Orienteering 1:00:00 [1]
Hanging controls... around 25; Dave got the other 36. Also put out ~ 6 control stands. Isabel is in the woods now with 50 9th grade girls getting ready to have them do an epunch course, an easy one (trails) and a hard one (off-trail controls).
This has been a really good experience.
There are three categories of things that I do / want to do / (don't want to do).
1. regular classes
2. intensive immersions
3. creating a Boston area league (this is the "want to do")
#1 is really a mixed experience. I don't have it "down" yet - and I've really gelled well with some groups and not with others. I don't have the ability to easily deal with some of the classroom management issues, and that has really affected one of my four classes this spring, and I'm quite discouraged. Still brainstorming ways to deal with it though. But I'd say it's not necessarily my forte. I do love getting to know the kids though.
There are two Chinese kids in my Thursday class. They don't speak/understand English real well, and don't follow instructions, and don't stay in line and run ahead and it's frustrating. Last night i had this vision of one of them in particular, really seems to be the type of kid who will be a problem, behaviorally, his whole school career, and will be mean to other people and harrass women on the street, and steal, and fight and bully. I don't know that of course but I could easily see that path. And I can contribute to it by not figuring out how to work with him, and ostracizing him, or whatever I do to manage him, making him even more separate and resentful. Then I felt some sort of renewed energy for figuring out this problem, instead of just bailing. I contacted a Chinese woman I know and asked whether her son might be interested in coming to the class and being interpreter. I am also considering talking to the head of the commuinty school program about what to do.

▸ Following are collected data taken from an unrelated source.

-- ==== Sys2Proof/Tests/Slice0.lean ====
section
/-! SUPPORT. Tests: the ill-formed terms that WellFormed refuses; a word of every encoded row of the opcode table, written out from its
encoding; small steps; and for the statements with hypotheses, states that meet them. Expected values are the spec's, or
calculated by hand from it. -/

namespace Sys2Proof.Tests

open Sys2Proof.Machine

set_option Elab.async false

/-! ### Small states -/

/-- A work record of launch 1. -/
def rec1 : WorkRec := { ltag := 1, dual := false, prio := 1, cls := 1, entry := 0x1000, args := [1, 2, 3, 4] }

/-- An activation of launch 1, of serial number 7. -/
def act1 : Activation := { serial := 7, ltag := 1, kind := .task, record := rec1, t15 := none, pair := none, msgIdx := 0, commit := false }

/-- A context with some registers set. -/
def withRegs (rs : List (BitVec 5 × Word)) (x : Ctx) : Ctx := rs.foldl (fun y p => setReg y p.1 p.2) x

/-- A running context at 0x1000 with some registers set. -/
def ctx (rs : List (BitVec 5 × Word)) : Ctx := withRegs rs { resetCtx with pc := 0x1000, act := some act1 }

/-- A core that runs a context. -/
def core (x : Ctx) : Core := { resetCore with state := .running, ctx := x, launch := some 1 }

/-- A live partition 0 over cluster 0 whose core 0 is given. -/
def one (k : Core) : State := { State.reset with cores := [(0, k)], parts := [(0, { noPartition with state := .live, clusters := [0], ctxid := 1 })] }

/-- The same with a running core. -/
def run (rs : List (BitVec 5 × Word)) : State := one (core (ctx rs))

/-- Page tables of context 1 for the pages of 1 GiB: module memory from 0 with all permissions; nothing; no permissions; HOLD. -/
def pageMem : Memory :=
  memWrite (memWrite (memWrite (memWrite (memWrite [] 0x1008 (leBytes 8 (1 + 0x10 * 4096))) 0x10000 (leBytes 8 (1 + 0x200 * 256)))
    0x20000 (leBytes 8 0x73)) 0x20010 (leBytes 8 0x03)) 0x20018 (leBytes 8 0x7B)

/-- A state with those pages at every station. -/
def paged (s : State) : State :=
  { s with hbm := pageMem, stations := (List.range 48).map (fun p => (p, { ctxBase := 0x1000, winBase := 0x3000 })) }

/-- A register marked as waited for. -/
def markAs (x : Ctx) (r : BitVec 5) (m : Mark) : Ctx := { x with regs := x.regs.set! r.toNat { getReg x r with mark := m } }

/-- Launch 1. -/
def l1 : Launch :=
  { ltag := 1, part := 0, seed := 3, regions := [{ attr := 0, offset := 0, size := 64, fill := 0 }], root := some 0, packet := (0, 0),
    wave := none, last := none }

/-- A state in which launch 1 runs. -/
def launched (k : Core) : State := { one k with launches := [l1], nextId := 100 }

/-- An operation of core 0's activation. -/
def opOf (id : Nat) (reg : BitVec 5) (b : OpBody) : Op :=
  { id := id, core := 0, serial := 7, gen := 3, reg := reg, upc := 0x100, held := 0, drawn := 0, body := b }

/-- A tile unit with a captured value. -/
def unit (i : Instr) (v : Word) : TileUnit := { id := 9, upc := 0x900, instr := i, xmod := none, gval := v, gen := none }

/-- A task message of core 0. -/
def msg (b : TaskBody) (t : Nat) : TaskMsg :=
  { id := 41, core := 0, name := 0x30003, target := t, egen := 0, op := 40, tag := none, assayed := false, serial := 7, twin := none, body := b }

/-- A core with a task of generation number 3, and an idle one without launch. -/
def busy1 : Core := { core (ctx []) with live := [{ gen := 3, xfree := 5, tally := noFails }] }
def idle1 : Core := { resetCore with state := .idle }

/-- Every check of WellFormed refuses a term that fails it alone (R126). -/
theorem test_ill_formed_terms :
    (Instr.ld 1 2 7 0).check = some .loadSize ∧ (Instr.st 1 2 1 0).check = some .storeSize ∧
    (Instr.fence 1 5 3).check = some .scope ∧ (Instr.fence 1 4 0).check = some .fenceOrder ∧ (Instr.drain 0).check = some .drainMask ∧
    (Instr.spawn 1 2 0 0 3 0).check = some .recordClass ∧ (Instr.gang 1 0).check = some .gangSize ∧
    (Instr.tset 1 4 1 0).check = some .queueOperand ∧ (Instr.tbind 1 2 0 10).check = some .formatCode ∧
    (Instr.tcopy 1 2 3).check = some .neighbour ∧ (Instr.tbcast 1 2 3).check = some .subCode ∧
    (Instr.tpack 1 2 3 1).check = some .unusedTile ∧ (Instr.tloop 5 0 0).check = some .loopLength ∧
    (Instr.mfree 1 2).check = some .unusedSlot ∧ (Instr.mma 15 2 0 1 0).check = some .tilePair ∧
    (Instr.mmag 1 2 3 0 4 0 1).check = some .gangedSlots ∧ (Instr.ascale 1 2 3 0 0 0).check = some .scaleKind ∧
    (Instr.loopnz 0 4).check = some .loopRegister ∧ (Instr.hlikely 0 1).check = some .hintDistance ∧
    (Instr.xmod 7 0 0 0).check = some .rounding ∧ (Instr.xmod 0 3 0 0).check = some .saturation ∧
    (Instr.xmod 0 0 0 3).check = some .ordering ∧ (Instr.wfe 0).check = some .wakeMask ∧ (Instr.snap 0).check = some .snapTag := by
  decide

/-- The decoder refuses a word with a reserved value in a field, with a reserved bit set, and of no row (R126). -/
theorem test_refused_words :
    decodeTableWord 32 0x5000031F = none ∧ decodeTableWord 32 0x40650709 = none ∧ decodeTableWord 32 0x44032F09 = none ∧
    decodeTableWord 32 0x0864280F = none ∧ decodeTableWord 32 0x00000000 = none ∧ decodeTableWord 32 0xFFFFFFFF = none := by
  refine ⟨rfl, rfl, rfl, rfl, rfl, rfl⟩

/-- One word for each row of the opcode table from sysr to or, written out from the row's match and its fields (R124-R144). -/
theorem test_words_sysr_to_or :
    decodeTableWord 32 0x04600005 = some (.sysr 3 5) ∧
    decodeTableWord 32 0x04031005 = some (.sysw 3 5) ∧
    decodeTableWord 32 0x04002003 = some (.trap 3) ∧
    decodeTableWord 32 0x04003000 = some (.eret) ∧
    decodeTableWord 32 0x04004003 = some (.wfe 3) ∧
    decodeTableWord 32 0x04005000 = some (.iflush) ∧
    decodeTableWord 32 0x04006000 = some (.halt) ∧
    decodeTableWord 32 0x04007003 = some (.snap 3) ∧
    decodeTableWord 32 0x04658000 = some (.leave 3 5) ∧
    decodeTableWord 32 0x08653800 = some (.add 3 5 7) ∧
    decodeTableWord 32 0x08653801 = some (.sub 3 5 7) ∧
    decodeTableWord 32 0x08653802 = some (.and 3 5 7) ∧
    decodeTableWord 32 0x08653803 = some (.or 3 5 7) := by
  refine ⟨rfl, rfl, rfl, rfl, rfl, rfl, rfl, rfl, rfl, rfl, rfl, rfl, rfl⟩

/-- One word for each row of the opcode table from xor to lea, written out from the row's match and its fields (R124-R144). -/
theorem test_words_xor_to_lea :
    decodeTableWord 32 0x08653804 = some (.xor 3 5 7) ∧
    decodeTableWord 32 0x08653805 = some (.andn 3 5 7) ∧
    decodeTableWord 32 0x08653806 = some (.orn 3 5 7) ∧
    decodeTableWord 32 0x08653808 = some (.sll 3 5 7) ∧
    decodeTableWord 32 0x08653809 = some (.srl 3 5 7) ∧
    decodeTableWord 32 0x0865380A = some (.sra 3 5 7) ∧
    decodeTableWord 32 0x0865380C = some (.slt 3 5 7) ∧
    decodeTableWord 32 0x0865380D = some (.sltu 3 5 7) ∧
    decodeTableWord 32 0x08653810 = some (.min 3 5 7) ∧
    decodeTableWord 32 0x08653811 = some (.max 3 5 7) ∧
    decodeTableWord 32 0x08653812 = some (.minu 3 5 7) ∧
    decodeTableWord 32 0x08653813 = some (.maxu 3 5 7) ∧
    decodeTableWord 32 0x08653819 = some (.lea 3 5 7 1) := by
  refine ⟨rfl, rfl, rfl, rfl, rfl, rfl, rfl, rfl, rfl, rfl, rfl, rfl, rfl⟩

/-- One word for each row of the opcode table from addi to mulhu, written out from the row's match and its fields (R124-R144). -/
theorem test_words_addi_to_mulhu :
    decodeTableWord 32 0x0C650007 = some (.addi 3 5 7) ∧
    decodeTableWord 32 0x0C651007 = some (.andi 3 5 7) ∧
    decodeTableWord 32 0x0C652007 = some (.ori 3 5 7) ∧
    decodeTableWord 32 0x0C653007 = some (.xori 3 5 7) ∧
    decodeTableWord 32 0x0C654007 = some (.slli 3 5 7) ∧
    decodeTableWord 32 0x0C655007 = some (.srli 3 5 7) ∧
    decodeTableWord 32 0x0C656007 = some (.srai 3 5 7) ∧
    decodeTableWord 32 0x0C657007 = some (.slti 3 5 7) ∧
    decodeTableWord 32 0x0C658007 = some (.sltiu 3 5 7) ∧
    decodeTableWord 32 0x0C659007 = some (.lih 3 5 7) ∧
    decodeTableWord 32 0x10653800 = some (.mul 3 5 7) ∧
    decodeTableWord 32 0x10653801 = some (.mulh 3 5 7) ∧
    decodeTableWord 32 0x10653802 = some (.mulhu 3 5 7) := by
  refine ⟨rfl, rfl, rfl, rfl, rfl, rfl, rfl, rfl, rfl, rfl, rfl, rfl, rfl⟩

/-- One word for each row of the opcode table from div to qlen, written out from the row's match and its fields (R124-R144). -/
theorem test_words_div_to_qlen :
    decodeTableWord 32 0x10653804 = some (.div 3 5 7) ∧
    decodeTableWord 32 0x10653805 = some (.divu 3 5 7) ∧
    decodeTableWord 32 0x10653806 = some (.rem 3 5 7) ∧
    decodeTableWord 32 0x10653807 = some (.remu 3 5 7) ∧
    decodeTableWord 32 0x14650000 = some (.clz 3 5) ∧
    decodeTableWord 32 0x14650001 = some (.ctz 3 5) ∧
    decodeTableWord 32 0x14650002 = some (.popc 3 5) ∧
    decodeTableWord 32 0x14650003 = some (.brev 3 5) ∧
    decodeTableWord 32 0x14653804 = some (.bext 3 5 7) ∧
    decodeTableWord 32 0x14653805 = some (.bins 3 5 7) ∧
    decodeTableWord 32 0x18030800 = some (.qpush 3 1) ∧
    decodeTableWord 32 0x18602801 = some (.qpop 3 1) ∧
    decodeTableWord 32 0x18602802 = some (.qlen 3 5) := by
  refine ⟨rfl, rfl, rfl, rfl, rfl, rfl, rfl, rfl, rfl, rfl, rfl, rfl, rfl⟩

/-- One word for each row of the opcode table from beq to amomin, written out from the row's match and its fields (R124-R144). -/
theorem test_words_beq_to_amomin :
    decodeTableWord 32 0x20650007 = some (.beq 3 5 7) ∧
    decodeTableWord 32 0x24650007 = some (.bne 3 5 7) ∧
    decodeTableWord 32 0x28650007 = some (.blt 3 5 7) ∧
    decodeTableWord 32 0x2C650007 = some (.bge 3 5 7) ∧
    decodeTableWord 32 0x30650007 = some (.bltu 3 5 7) ∧
    decodeTableWord 32 0x34650007 = some (.bgeu 3 5 7) ∧
    decodeTableWord 32 0x38000003 = some (.jal 3) ∧
    decodeTableWord 32 0x3C650007 = some (.jalr 3 5 7) ∧
    decodeTableWord 32 0x3C034005 = some (.loopnz 3 5) ∧
    decodeTableWord 32 0x40650609 = some (.ld 3 5 6 9) ∧
    decodeTableWord 32 0x44032C09 = some (.st 3 5 4 9) ∧
    decodeTableWord 32 0x48653914 = some (.amoadd 3 5 7 1 1 1) ∧
    decodeTableWord 32 0x48653934 = some (.amomin 3 5 7 1 1 1) := by
  refine ⟨rfl, rfl, rfl, rfl, rfl, rfl, rfl, rfl, rfl, rfl, rfl, rfl, rfl⟩

/-- One word for each row of the opcode table from amomax to msend, written out from the row's match and its fields (R124-R144). -/
theorem test_words_amomax_to_msend :
    decodeTableWord 32 0x48653954 = some (.amomax 3 5 7 1 1 1) ∧
    decodeTableWord 32 0x48653974 = some (.amoand 3 5 7 1 1 1) ∧
    decodeTableWord 32 0x48653994 = some (.amoor 3 5 7 1 1 1) ∧
    decodeTableWord 32 0x486539B4 = some (.amoxor 3 5 7 1 1 1) ∧
    decodeTableWord 32 0x486539D4 = some (.amoswap 3 5 7 1 1 1) ∧
    decodeTableWord 32 0x486539F4 = some (.cas 3 5 7 1 1 1) ∧
    decodeTableWord 32 0x4C600308 = some (.fence 3 3 2) ∧
    decodeTableWord 32 0x4C000013 = some (.drain 3) ∧
    decodeTableWord 32 0x5065E058 = some (.spawn 3 5 7 1 1 1) ∧
    decodeTableWord 32 0x5065E160 = some (.callat 3 5 7 1 2) ∧
    decodeTableWord 32 0x50653A00 = some (.retv 3 5 7) ∧
    decodeTableWord 32 0x50000300 = some (.endAct) ∧
    decodeTableWord 32 0x5065E400 = some (.msend 3 5 7) := by
  refine ⟨rfl, rfl, rfl, rfl, rfl, rfl, rfl, rfl, rfl, rfl, rfl, rfl, rfl⟩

#2 I think I am pretty successful at, and I also enjoy it a lot. It's ideal when the staff I'm working with are super engaged, and same with the kids. Today the girls showed up wearing face paint, and many had sports tights and long socks, and clearly they were *into* the whole experience. They weren't just being dragged along. Waiting in the parking lot, without any supervision, they circled up and started playing some game where some action went around the circle - everyone included. It makes me feel a little sad about the public vs private school thing. My mission statement is about bringing orienteering to all kids in Cambridge, especially kids who don't do well in school or are disadvantaged in some way. But some kids are so much easier.
The NCDS students had been exposed to videos about orienteering the past couple weeks - I emphasized in my list videos that show the joy of running through the woods, like that one where a boy & girl start on the track and the girl runs off into the woods (particularly good for a girls school). I think that's better than some intro explaining the mechanics of the start line and the epunch and route planning. I want to first transmit that joyful running through the woods feeling.
#3 After working with NCDS staff, it feels possible to just send instructions to schools, do a little bit of meeting with administrators and teacher champions, and then we could create a Boston area school league. Time the NEOC & CSU events so the teams could attend, etc.